-- ==== Sys2Proof/Machine/Dispatch.lean ====
section
/-! DEFINITION. One arm for every instruction, each a call of its meaning. -/
namespace Sys2Proof.Machine
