/-- The loss of the supply ends every lease; PFAIL asks a running plot to stop at its hold and after 200 µs forces it;
once no plot runs or is paused the keep store is written, each chunk with its seal and then the restart record, and the
module powers down (28 R471-R473); the places of the chunks are the model's (DESIGN CHOICE, log entry 13), and so is the
record of a D48N (65). A start in which every step succeeds ends READY with an empty module, or, where the one before failed
its third step, takes the alternative and ends DEGRADED; its monitor stores are loaded, its keep store is as before but for
the journal, and the restart record reads with its chunks checked; where step 6 fails the record reads as empty, and one
that fails its first step stops there and names it; a supply lost during a step leaves it begun (DEDUCED, log entry 70); a
module that is down starts as well, and one in the sequence of a loss does not (27 R435, 28 R471, R472, R474, 30 R485, R494,
R495). That a start clears memory is PRESUMED (log entry 43). -/
def Obligations.SupplyLossAndStart : Prop :=
  (∀ (s : State) (k : Nat) (pl : Plot), s.down = false → s.rings = [] →
    (s.pfail = none → ∃ t, exec .supplyLoss s = .next t ∧ t = { s with pfail := t.pfail, plots := t.plots } ∧
      t.pfail = some ⟨s.mp, 0, 0, []⟩ ∧ (afind s.plots k = some pl → ∃ q, afind t.plots k = some q ∧
        (pl.lease.state = 1 ∨ pl.lease.state = 2 → q.lease.state = 3 ∧ q.lease.reason = 4) ∧
        (pl.lease.state = 0 ∨ pl.lease.state = 3 → q = pl))) ∧
    (afind s.plots k = some pl → pl.st = .running → pl.taken = none →
      (s.pfail ≠ none → pl.pfailAt = none → pl.overdue = false →
        ∃ t, exec (.pfailArrival k) s = .next t ∧ onlyPlot k s t ∧
          afind t.plots k = some { pl with pfailAt := some s.mp, stops := pl.stops ++ [⟨.pfail, 0xE8, 0, 0⟩] }) ∧
      (∀ m, pl.pfailAt = some m → 800000 ≤ s.mp - m → pl.forced = none →
        ∃ t, exec (.pfailHoldTimeout k) s = .next t ∧ onlyPlot k s t ∧
          afind t.plots k = some { pl with forced := some (
            if ∀ m ∈ s.tilesOf k pl, (s.tile m).turn = false then pl.scyc else pl.scyc + 1, ⟨.pfail, 0xE8, 0, 0⟩) })) ∧
    (∀ f, s.pfail = some f → (∀ p ∈ s.plots, p.2.st ≠ .running ∧ p.2.st ≠ .paused) →
      ∃ t, exec .keepStoreSave s = .next t ∧ t.down = true ∧ t.mem = s.mem ∧ t.tiles = s.tiles ∧ t.plots = s.plots ∧
        t.pfail = some { f with chunks := s.chunkList.length, uj := (s.chunkList.map (fun c => c.m.chunkCost)).sum } ∧
        ((∀ p ∈ s.plots, p.2.charged = false) →
          Memory.read t.keep 0 64 = leBytes 64 ((f.mp / 4 + s.nsOff.toNat) % 2 ^ 64 * 2 ^ 448)) ∧
        (64 + 32 * s.items.length ≤ 0x200000 →
          Memory.read t.keep 0 64 = leBytes 64 ((f.mp / 4 + s.nsOff.toNat) % 2 ^ 64 * 2 ^ 448 +
            s.items.length * 2 ^ 416 + s.chunkList.length * 2 ^ 384 +
            (s.chunkList.map (fun c => c.m.chunkCost)).sum * 2 ^ 352) ∧
          (∀ i e, s.items[i]? = some e →
            Memory.read t.keep (64 + 32 * i) 32 = leBytes 32 (s.restartEntry s.chunkList e.1 e.2.1 e.2.2)) ∧
          ∀ i c b, s.chunkList[i]? = some c → b = s.chunkBytes c.pl c.m c.rank c.index →
            Memory.read t.keep (0x200000 + 4128 * i) 4096 = b ∧
            Memory.read t.keep (0x200000 + 4128 * i + 4096) 32 =
              sealOf b (i + 1) c.pl.tt.imageId.toNat c.index c.rank c.item c.pl.ctx)) ∧
    ((∃ p ∈ s.plots, p.2.st = .running ∨ p.2.st = .paused) → exec .keepStoreSave s = .next s)) ∧
  (∀ (s : State) (r : StartRun), s.pfail ≠ none → s.down = false → exec (.moduleStart r) s = .next s) ∧
  (∀ (s : State) (r : StartRun) (n : Nat), s.pfail = none ∨ s.down = true → n = (restartEntries s.keep).length →
    (r.badTiles = [] → r.badBanks = [] → r.links = [] →
      (r.fails = 0 → r.cut = 0 → ∃ t, exec (.moduleStart r) s = .next t ∧
        (s.boot.retrain = false → t.boot.state = 1 ∧ t.boot.last = 8 ∧ t.boot.fail = 0 ∧ t.down = false ∧
          t.boot.journal = (List.range 8).flatMap (fun i => [(i + 1, 1), (i + 1, 2)])) ∧
        (s.boot.retrain = true → s.boot.trained = true →
          t.boot.state = 2 ∧ t.boot.last = 8 ∧ t.boot.fail = 0 ∧ t.boot.retrain = false) ∧
        (s.boot.retrain = true → s.boot.trained = false → t.boot.state = 3 ∧ t.boot.last = 3 ∧ t.boot.fail = 3) ∧
        t.mem = [] ∧ t.plots = [] ∧ t.mp = 0 ∧
        (r.monitor = [] → t.tiles = []) ∧
        (s.boot.retrain = false → ∀ m < s.model.tiles,
          t.tile m = { Tile.reset with seq := { Tile.reset.seq with mstore := r.monitor } }) ∧
        (∀ x, x < 0x100000 ∨ 0x100022 ≤ x → Memory.get t.keep x = Memory.get s.keep x) ∧
        (64 + 32 * n ≤ 0x100000 → t.restartRead = checkedFrom s.keep 0 (restartEntries s.keep))) ∧
      (r.fails = 0x20 → r.cut = 0 → s.boot.retrain = false → ∃ t, exec (.moduleStart r) s = .next t ∧
        t.boot.state = 2 ∧ t.boot.last = 8 ∧ t.boot.fail = 6 ∧ t.restartRead = [] ∧
        ∀ x, x < 0x100000 ∨ 0x100022 ≤ x → Memory.get t.keep x = Memory.get s.keep x) ∧
      (∀ i, 1 ≤ i → i ≤ 8 → r.fails = 0 → r.cut = i → s.boot.retrain = false →
        ∃ t, exec (.moduleStart r) s = .next t ∧ t.down = true ∧ t.boot.last.toNat = i ∧
          t.boot.journal = (List.range (i - 1)).flatMap (fun j => [(j + 1, 1), (j + 1, 2)]) ++ [(i, 1)] ∧
          (t.boot.retrain = true ↔ i = 3))) ∧
    (r.fails.getLsbD 0 = true → r.cut ≠ 1 → ∃ t, exec (.moduleStart r) s = .next t ∧ t.boot.state = 3 ∧ t.boot.last = 1 ∧
      t.boot.fail = 1 ∧ t.boot.journal = [(1, 1), (1, 3)] ∧ t.mem = [] ∧ t.plots = []))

☆ ☆ ☆ ☆ ☆ ☆ ☆

WHAT TO DO: Taking the lines above, repeat exactly those from the line that contains "Memory.read t.keep (0x200000 + 4128 * i)" through the line that contains "(r.badTiles = []", and both of those lines as well. Include nothing else.

SOLVED EXERCISE:
            Memory.read t.keep (0x200000 + 4128 * i) 4096 = b ∧
            Memory.read t.keep (0x200000 + 4128 * i + 4096) 32 =
              sealOf b (i + 1) c.pl.tt.imageId.toNat c.index c.rank c.item c.pl.ctx)) ∧
    ((∃ p ∈ s.plots, p.2.st = .running ∨ p.2.st = .paused) → exec .keepStoreSave s = .next s)) ∧
  (∀ (s : State) (r : StartRun), s.pfail ≠ none → s.down = false → exec (.moduleStart r) s = .next s) ∧
  (∀ (s : State) (r : StartRun) (n : Nat), s.pfail = none ∨ s.down = true → n = (restartEntries s.keep).length →
    (r.badTiles = [] → r.badBanks = [] → r.links = [] →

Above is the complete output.